We do contain a ```requirement.txt``` file in our codebase, but we recommend you to install the above two packages from source, so it would be easy for development on yourself.  In practice, you can install them by:

```
cd env
bash env.sh
```

P.S.  
Official links:
* llama-recipes: https://github.com/meta-llama/llama-recipes
* TransformerLens: https://github.com/TransformerLensOrg/TransformerLens

### Others
For coreference resolution in ```./data/data_utils_bias.py```, we use the ```neuralcoref``` package, which requires a environment with Python <= 3.7.


## File Structure
* ```./data```: Dataset used in the experiments
    * ```data_utils_xxx.py```: script for data processing
    * ```xxx_dataset.py```: the script need for loading a dataset in the format of [llama-recipes](https://github.com/meta-llama/llama-recipes)
* ```./env```: Environment dependencies
* ```./eap```: A package for Edge Attribution Patching, originated from [EAP](https://github.com/Aaquib111/edge-attribution-patching).
    * ```eap_graph_xxx.py```: Define the computational graph of a model. ```eap_graph.py``` is for GPT2, ```eap_graph_llama.py``` is for Llama, and ```eap_graph_old.py``` is the original definition of the computational graph for GPT2 from [EAP](https://github.com/Aaquib111/edge-attribution-patching). The difference between ```eap_graph_old.py``` and ```eap_graph.py``` is that the former regards ```Q/K/V inputs (x) ``` as upstream nodes, while the latter regards ```Q/K/V vectors (W*x) ``` as upstream nodes.
    * ```eap_graph_wrapper.py```: Define the pipeline of edge attribution patching.
    * ```patching_metrics.py```: Define the patching metrics.
* ```circuit_data.py```: dataset loader and collate func for subject-verb disagreement and the gender de-biasing in GPT2.
* ```circuit_tuning_xxx.py```: Our main method. We provide two versions: one for GPT2 and another for Llama. Note that ```circuit_tuning_old.py``` corresponds to ```eap_graph_old.py``` in ```./eap```.
* ```scripts```: Contains bash scripts for running experiments.
* ```./eval```: Evaluations for the tasks above. 
* ```./sv_analyses```: Methods for analyzing a circuit from various aspects.  
* ```utils.py```: Contains some useful functions. For example, we provide methods to convert a `TransformerLens` format model to a huggingface format model.

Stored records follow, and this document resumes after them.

/-- How an outstanding request ends where its link is taken away: TARGET_RESET when it had reached the far side, BUS_FAULT otherwise (R363). -/
def State.reachedStatus (s : State) (p b tid : Nat) : Nat := if (s.sub p b).holds tid then stBUS_FAULT else stTARGET_RESET

/-- Requests of classes 1 and 2 whose heads wait on a sub-port, or for it, end with TARGET_RESET: towpath does not carry them (R368). -/
def State.endBulk (s : State) (p b : Nat) : State :=
  let k := s.sub p b
  let r1 := dropRequests 1 0 k.queue
  let r2 := dropRequests 2 0 r1.1
  let tids := (r1.2 ++ r2.2).map flitTid
  let s := s.setSub p b { k with queue := r2.1, outstanding := k.outstanding.filter (fun t => !tids.contains t),
                                 fwd := k.fwd.filter (fun h => !tids.contains h.tid.toNat) }
  let s := (k.outstanding.filter (fun t => tids.contains t)).foldl (fun s t => s.completeRemote t stTARGET_RESET []) s
  let s := (k.fwd.filter (fun h => tids.contains h.tid.toNat)).foldl (fun s h => s.answerTx h stTARGET_RESET []) s
  s.endQueued p b stTARGET_RESET [1, 2]

/-- A sub-port is in towpath: one lane, and classes 0 and 3 alone (R368). -/
def State.toTowpath (s : State) (p b : Nat) : State :=
  let s := ((s.towLane p b).setLink p b 4).wf (LK_STATE p b) LK_STATE_WIDTH 0
  (s.modSub p b (fun k => { k with towSince := none, towPeer := false, enterSent := false, fullSince := none })).endBulk p b

/-- Flits by which a long-reach store extends a receive buffer (R356). -/
def longFlits : Nat := 2 ^ 20

/-- LONG of a sub-port (R356). -/
def State.longReach (s : State) (p b : Nat) : Bool := s.rb (LK_STATE p b) LK_STATE_LONG

/-- Credits that a sub-port starts with, by class, and what those of classes 1 and 2 together must leave: of the 1952 w flits that the two
share, each class leaves the other's 256 w (R355). The peer's store is taken to be in use while this end's is: both measure one round trip (R356; DESIGN CHOICE). -/
def State.fullCredits (s : State) (p b : Nat) : List Nat × Nat :=
  let w := s.nominal p
  let x := if s.longReach p b then longFlits else 0
  ([64 * w, 1696 * w + x, 1696 * w + x, 32 * w], 1440 * w + x)

/-- A sub-port with the credits of the peer's empty buffer. -/
def State.giveCredits (s : State) (p b : Nat) : State :=
  let c := s.fullCredits p b
  s.modSub p b (fun k => { k with credits := c.1, floor := c.2 })

/-- LONG as measured: a store that comes into use adds to the credits of classes 1 and 2, and one that goes out of use takes away what it added (R356). -/
def State.setLong (s : State) (p b : Nat) (v : Bool) : State :=
  let old := s.longReach p b
  let s := s.wb (LK_STATE p b) LK_STATE_LONG v
  if old = v then s
  else
    let f := fun n : Nat => if v then n + longFlits else n - longFlits
    s.modSub p b (fun k => { k with credits := (k.credits.set 1 (f (k.credits.getD 1 0))).set 2 (f (k.credits.getD 2 0)), floor := f k.floor })

/-- Both key phases, numbers and replay of a link are gone (R357, R361). -/
def State.wipeLink (s : State) (p b : Nat) : State :=
  let k := s.sub p b
  let s := s.setSub p b { Sub.initial with downAt := s.now, delays := k.delays, reqT1 := none, ttAt := k.ttAt }
  (s.wrWide (LK_KEYCNT_0 p b) 2 0).wb (LK_STATE p b) LK_STATE_KPH false

/-- The time-source sub-port of lowest number with TT_OK (R378). -/
def State.ttPort (s : State) : Option Nat :=
  (List.range 128).find? (fun i => s.rb (LK_STATE (i / 8) (i % 8)) LK_STATE_TT_OK && s.rb (LK_STATE (i / 8) (i % 8)) LK_STATE_TT_SRC)

/-- EWE_OK: some time source has TT_OK (R54, R378). -/
def State.syncEwe (s : State) : State :=
  s.setSrc TM_SRC_STATUS_EWE_OK (s.ttPort).isSome

/-- The link goes DOWN (R361): requests outstanding on it end each with its status, and those that wait for it with BUS_FAULT. -/
def State.linkDown (s : State) (p b : Nat) (st : Nat → Nat) : State :=
  let s := (s.failOutstanding p b st).endQueued p b stBUS_FAULT [0, 1, 2, 3]
  let s := (s.wipeLink p b).setLink p b 0
  let s := (s.setActive p b 0).wb (LK_STATE p b) LK_STATE_TT_OK false
  s.syncEwe.post 0x21 stBUS_FAULT (s.lkSrc p) (s.lkDetail p b)

/-- A KEY_READY flit (R351). -/
def Flit.keyReady (f : Flit) : Bool := f.kind == .control && natBits 0 8 f.data.toNat == 7

/-- This end's KEY_READY waits for its slot or for its acknowledgement. -/
def Sub.keyReadyWaits (k : Sub) : Bool := k.queue.any Flit.keyReady || k.replay.any (fun x => x.cw.flits.any Flit.keyReady)

/-- An OPEN link comes UP with fresh keys once both KEY_READY flits have been acknowledged (R357, R364). -/
def State.comeUp (s : State) (p b : Nat) : State :=
  let k := s.sub p b
  if s.linkSt p b != 2 || !k.readySent || !k.readyPeer || !k.peerAcked || k.keyReadyWaits then s
  else
    let s := s.setSub p b { k with txNum := 0, rxNum := 0, replay := [], resend := none, rx := [], freed := [0, 0, 0, 0],
                                   nakDue := false, switchDue := false, oldNum := none, oldAckAt := none, readySent := false, readyPeer := false,
                                   peerAcked := false }
    ((s.giveCredits p b).wrWide (LK_KEYCNT_0 p b) 2 0).setLink p b 3

/-- A control flit of a type, with its content, waits for a slot (R351). -/
def State.control (s : State) (p b typ content : Nat) : State :=
  let cls : BitVec 2 := if typ = 7 then 3#2 else 0#2
  s.modSub p b (fun k => { k with queue := k.queue ++ [⟨cls, .control, BitVec.ofNat 512 (typ + 256 * content)⟩] })

/-! ## Training and keys (R361, R364, R366, R367, R462) -/

/-- A link that has trained is OPEN, with the credits of the peer's empty buffer (R355, R364). -/
def State.openLink (s : State) (p b : Nat) : State := (s.setLink p b 2).giveCredits p b

/-- LINK_TRAINED (R359, R364): training ends in OPEN, with the lanes that failed it. -/
def execLinkTrained (port : PortId) (sub : SubId) (failed : BitVec 8) (peer : BitVec 14) (s : State) : Host.Outcome State Fault Refusal :=
  if s.linkSt port sub ≠ 1 ∨ !s.subExists port sub then .next s
  else
    let own := laneMask (sub.val * s.nominal port) (s.nominal port)
    let s := s.wf (LK_LANES port) LK_LANES_FAILED (s.rf (LK_LANES port) LK_LANES_FAILED ||| (failed.toNat &&& own))
    let (ok, s) := s.settleWidth port sub
    if !ok then .next (s.linkDown port sub (fun _ => stBUS_FAULT))
    else .next ((s.openLink port sub).wf (LK_STATE port sub) LK_STATE_PEER peer.toNat)

/-- A change is bound. -/
def State.bind (s : State) (e : Nat) (c : Change) (ref : Option (Nat × Nat)) : State :=
  { s with lock := { s.lock with changes := s.lock.changes ++ [⟨e, c, ref⟩] } }

/-- The epoch of the next lock whose configuration step is still to come. -/
def State.nextChange (s : State) : Nat := if s.lock.committed then s.epoch + 2 else s.epoch + 1

/-- LINK_KEY_EXCHANGE (R364, R366, R372, R462): keys and salts are installed, in OPEN for the link to come UP, on an UP or
towpath link in the inactive phase, with the switch bound to the next lock (DESIGN CHOICE: R366 leaves the epoch to the Keeper); a device
that is adrift exchanges none. -/
def execLinkKeyExchange (port : PortId) (sub : SubId) (good : Bool) (material : BitVec 320) (s : State) :
    Host.Outcome State Fault Refusal :=
  let st := s.linkSt port sub
  let ph := (s.rb (LK_STATE port sub) LK_STATE_KPH).toNat
  let s := { s with sec := { s.sec with ephemeral := none } }
  if !good || s.fleet.adrift then .next s
  else if st = 2 then
    let s := s.modSub port sub (fun k => { k with keys := k.keys.set ph (some material), readySent := true })
    .next (s.control port sub 7 0)
  else if st = 3 ∨ st = 4 then .next ((s.modSub port sub (fun k => { k with keys := k.keys.set (1 - ph) (some material) })).bind s.nextChange (.rekey (8 * port.val + sub.val)) none)
  else .next s

/-- KEY_READY (R364): the peer has installed its keys; the next codeword acknowledges its flit. -/
def execKeyReady (port : PortId) (sub : SubId) (s : State) : Host.Outcome State Fault Refusal :=
  if s.linkSt port sub = 2 then .next (s.modSub port sub (fun k => { k with readyPeer := true })) else .next s

/-- REKEY_SWITCH (R366, R373): the transmitter changes phase, after the configuration step that bound it. -/
def execRekeySwitch (port : PortId) (sub : SubId) (s : State) : Host.Outcome State Fault Refusal :=
  let k := s.sub port sub
  let st := s.linkSt port sub
  let ph := s.rb (LK_STATE port sub) LK_STATE_KPH
  if k.switchDue && (st == 3 || st == 4) && (k.keys.getD (!ph).toNat none).isSome then
    let s := s.setSub port sub { k with switchDue := false, oldNum := some k.txNum, oldAckAt := none }
    .next ((s.wb (LK_STATE port sub) LK_STATE_KPH (!ph)).wrWide (LK_KEYCNT_0 port sub) 2 0)
  else .next s

/-- KEY_PHASE_ERASE (R366): 1 ms after the last codeword under the old phase was acknowledged. -/
def execKeyPhaseErase (port : PortId) (sub : SubId) (phase : Bool) (s : State) : Host.Outcome State Fault Refusal :=
  let k := s.sub port sub
  match k.oldAckAt with
  | some t =>
    if phase ≠ s.rb (LK_STATE port sub) LK_STATE_KPH ∧ t + 1000000 ≤ s.now then
      .next (s.setSub port sub { k with keys := k.keys.set phase.toNat none, oldNum := none, oldAckAt := none })
    else .next s
  | none => .next s

/-- KEY_AGING (R367): at 2^42 codewords the link falls back to OPEN. -/
def execKeyAging (port : PortId) (sub : SubId) (s : State) : Host.Outcome State Fault Refusal :=
  let st := s.linkSt port sub
  if (st = 3 ∨ st = 4) ∧ 2 ^ 42 ≤ s.rdWide (LK_KEYCNT_0 port sub) 2 then
    .next ((s.setLink port sub 2).post 0x22 stOK (s.lkSrc port) (s.lkDetail port sub))
  else .next s

/-! ## Retrain and loss (R359 to R362) -/

/-- A retrain starts. -/
def State.startRetrain (s : State) (p b : Nat) : State :=
  let back := s.linkSt p b
  let s := ((s.setLink p b 5).bump (LK_RETRAIN p b) 1).riskInput 1 1
  s.modSub p b (fun k => { k with trainAt := s.now, back := back })

/-- LANE_FAIL (R359, R368; a towpath link moves to the lowest lane that is left): 4 uncorrectable codewords in 1 ms, or a corrected symbol error ratio above 10^-4. -/
def execLaneFail (port : PortId) (sub : SubId) (lane : Fin 8) (uncorrectable : Nat) (correctedPpm : Nat) (s : State) :
    Host.Outcome State Fault Refusal :=
  let w := s.nominal port
  if !s.subExists port sub ∨ lane.val / w ≠ sub.val ∨ (uncorrectable < 4 ∧ correctedPpm ≤ 100) then .next s
  else
    let s := s.wf (LK_LANES port) LK_LANES_FAILED (s.rf (LK_LANES port) LK_LANES_FAILED ||| 2 ^ lane.val)
    .next (if s.linkSt port sub = 3 then s.startRetrain port sub else if s.linkSt port sub = 4 then s.towLane port sub else s)

/-- A request to enter towpath, after the drain (R369). -/
def State.wantTowpath (s : State) (p b : Nat) : State :=
  if s.linkSt p b = 3 then s.modSub p b (fun k => { k with towSince := some (k.towSince.getD s.now) }) else s

/-- The peer has sent TOWPATH_ENTER: this end changes over with it (R369). -/
def State.peerTowpath (s : State) (p b : Nat) : State :=
  if s.linkSt p b = 3 then s.modSub p b (fun k => { k with towSince := some (k.towSince.getD s.now), towPeer := true }) else s

/-- A request to return to full rate (R370); a device that is adrift stays in towpath (R372). -/
def State.wantFull (s : State) (p b : Nat) : State :=
  if s.linkSt p b = 4 ∧ s.portOn p ∧ !s.fleet.adrift then s.modSub p b (fun k => { k with fullSince := some (k.fullSince.getD s.now) }) else s

/-- A WAKE that names partitions (R371). -/
def State.wakeMask (s : State) (mask : Nat) : State :=
  (List.range 4).foldl (fun s k => if natBit k mask then s.wakeDom k else s) s

/-- A control flit, or a write of LK_CTRL, that acts on the link: 4 WAKE, 5 TOWPATH_ENTER (mask 1 where it is LK_CTRL's), 6 FULL_RATE. -/
def State.actControl (s : State) (p b typ mask : Nat) : State :=
  if typ = 4 then s.wakeMask mask
  else if typ = 5 then (if mask = 0 then s.peerTowpath p b else s.wantTowpath p b)
  else s.wantFull p b

/-- Control flits latched during a retrain act in arrival order (R373). -/
def State.actLatched (s : State) (p b : Nat) : State :=
  let l := (s.sub p b).latched
  l.foldl (fun s x => s.actControl p b x.1 x.2) (s.modSub p b (fun k => { k with latched := [] }))

/-- The state of a link is changing: a retrain, the drain before towpath, training back to full rate (R373). -/
def State.linkMoves (s : State) (p b : Nat) : Bool :=
  s.linkSt p b == 5 || (s.sub p b).towSince.isSome || (s.sub p b).fullSince.isSome

/-- Such a flit arrives: latched while the state of the link is changing, but for the peer's TOWPATH_ENTER at an end that is on its way there
too; ignored where the link is neither UP nor in towpath. -/
def State.takeControl (s : State) (p b typ mask : Nat) : State :=
  let st := s.linkSt p b
  if s.linkMoves p b && !(typ == 5 && (s.sub p b).towSince.isSome) then s.modSub p b (fun k => { k with latched := k.latched ++ [(typ, mask)] })
  else if st = 3 ∨ st = 4 then s.actControl p b typ mask
  else s

/-- RETRAIN_DONE (R360): the widest usable group; a narrower link posts a degradation. A link that was OPEN or in towpath is so again. -/
def execRetrainDone (port : PortId) (sub : SubId) (s : State) : Host.Outcome State Fault Refusal :=
  if s.linkSt port sub ≠ 5 then .next s
  else if (s.sub port sub).back = 4 then .next ((s.toTowpath port sub).actLatched port sub)
  else
    let (ok, s) := s.settleWidth port sub
    if !ok then .next (s.linkDown port sub (fun _ => stBUS_FAULT))
    else
      let s := s.setLink port sub (if (s.sub port sub).back = 2 then 2 else 3)
      let s := if 2 ^ s.rf (LK_STATE port sub) LK_STATE_WIDTH < s.nominal port then
          s.post 0x20 stOK (s.lkSrc port) (s.lkDetail port sub) else s
      .next (s.actLatched port sub)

## Running the experiments
**Note**: For convenience, the paths in our code may be absolute paths. Please modify the paths to the datasets as well as the models according to your own needs.

### Training
For circuit-tuning on GPT2, you can run:
```
cd scripts
bash circuit-tuning.sh
```
You can change the values of arguments inside that script.  
For circuit-tuning on Llamas, you can run:
```
cd scripts
bash circuit-tuning_llama.sh
```

### Evaluation
The scripts for evaluation are provided in the ```./eval``` folder. For benchmark ```xxx```, just run ```bash xxx.sh```.